CommonMark and Markdown "do not specify an encoding."

  • must be UTF-8 encoded
  • emojis and such written directly (no escaping)

Naming suggestions are not required but common best practice:

  • .md suffix
  • ./<title-slug>/README.md primary
  • ./<title-slug>.md secondary
  • ./<any>.md permitted

Whitespace and Lines

  • line feed line endings only \n
  • two spaces plus line return is a hard break
  • no leading spaces allowed
  • multiple blank lines forbidden
  • only spaces
  • multiple spaces collapsed

Headings

# Heading Level One

## Heading Level Two

### Heading Level Three

#### Heading Level Four

##### Heading Level Five

###### Heading Level Six
  • only ATX (#)
  • bold, italic, bold-italic, code, and plain text only
  • automatically converted to local links (slugs)

Slugs

## A 😁 Smiley Section Header

... back in the [smiley](#a-😁-smiley-section-header) section ...

  • IRI UNICODE friendly
  • first heading slug becomes recommended IRI address
  • renderers must provide local heading links as slugs

Although regular expressions are discouraged in all parser implementations in favor of a proper scanner and parser here is a IRI compliant slug generation function:

const removeDiacritics = require('diacritics').remove
// eslint-disable-next-line no-control-regex
const rControl = /[\u0000-\u001f]/g
const rSpecial = /[\s~`!@#$%^&*()\-_+=[\]{}|\\;:"'<>,.?/]+/g

module.exports = function slugify (str) {
  return removeDiacritics(str)
    // Remove control characters
    .replace(rControl, '')
    // Replace special characters
    .replace(rSpecial, '-')
    // Remove continous separators
    .replace(/\-{2,}/g, '-')
    // Remove prefixing and trailing separators
    .replace(/^\-+|\-+$/g, '')
    // lowercase
    .toLowerCase()
}

💢 Many popular slug generators are not IRI compliant causing them to fail when used internationally.

Formatted Text

*one star for italics.*

**two stars for bold.**

***three stars for bold italics.***

`backticks for code.`

*do* ***this*** *instead of mixing*
  • never mixed
<https://baseml.soilsrc.org>
<mailto:foo@bar.example.com>
<tel:555-555-5555>
[text](link/)
[text](./link/)
[text](/link/)
[external](https://link/...)
[email](foo@bar.example.com)

[![alt](image.gif)](https://somewhere)
  • inline only []() (no footnotes)
  • no link titles
  • anywhere in a paragraph (including list items)
  • images can be used as hyperlinks
  • always use < and > for autolinks
  • no inferred email autolinks, use mailto: instead
  • no link conversion (.md to .html), link to foo/ instead

Images

![alt](/assets/image.png)

![alt](image.gif)

![alt](./image.jpg)

  • images must be in their own paragraph
  • no parentheses allowed in image source address

These other recommendations are not required but should be carefully considered:

  • raster images preferred
  • landscape preferred
  • large: 1366x768px limited
  • preferred: 683x384px
  • animated GIF allowed
  • 12mb per image preferred size
  • local links might need ./
  • remote image links strongly discouraged

AI starter files: large, preferred

Video

Watch [this video](./linked.mp4).

[![A image from the video](./image.jpg)](https://youtube.com/...)

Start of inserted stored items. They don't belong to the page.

-- ==== Sys2Proof/Laws/PerInstr.lean ====
section
/-! SUPPORT. Statements for all instructions, one lemma per constructor. -/

namespace Sys2Proof.Laws.EncodingValid

/-- The word of an instruction is a valid encoding of its register, by the fields of the word (30_encoding.md R126,
R130, R136). -/
def Statement (i : Instr) : Prop := validWord i.reg i.word = true

theorem i2cNop : Statement .i2cNop := by unfold Statement; decide
theorem i2cStart : Statement .i2cStart := by unfold Statement; decide
theorem i2cAddrw (a : BitVec 7) : Statement (.i2cAddrw a) := by unfold Statement; revert a; decide
theorem i2cWrite (b : Byte) : Statement (.i2cWrite b) := by unfold Statement; revert b; decide
theorem i2cStop : Statement .i2cStop := by unfold Statement; decide
theorem flNop : Statement .flNop := by unfold Statement; decide
theorem flErasePage : Statement .flErasePage := by unfold Statement; decide
theorem flProgramWord : Statement .flProgramWord := by unfold Statement; decide
theorem flLock : Statement .flLock := by unfold Statement; decide
theorem flKey (key : Word) : Statement (.flKey key) := rfl

end Sys2Proof.Laws.EncodingValid
end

Embedded video has never been supported by any Markdown format. The long-standing best practice is to link an image from the video to a video IRI, local or remote. The following are simply considerations when using video:

  • local preferred for offline-first
  • only MP4 supported, suffix required: .mp4
  • can link from image to simulate embedding
  • large: 1366x768px (when detail needed)
  • preferred: 683x384px
  • secondary to written content

Audio

Listen to [this](./linked.mp3) when you can.

Embedded audio has never been supported by any Markdown format. The long-standing best practice is to link text or an image to a IRI pointing to a sound resource, local or remote. The following are simply considerations when using audio:

  • just links to sound assets, local or remote
  • local preferred for offline-first
  • only MP3 supported, suffix required: .mp3
  • secondary to written content

Preformatted, Code Blocks

    Roses are red,
    Violets are blue.
    This isn't code,
    But who asked you?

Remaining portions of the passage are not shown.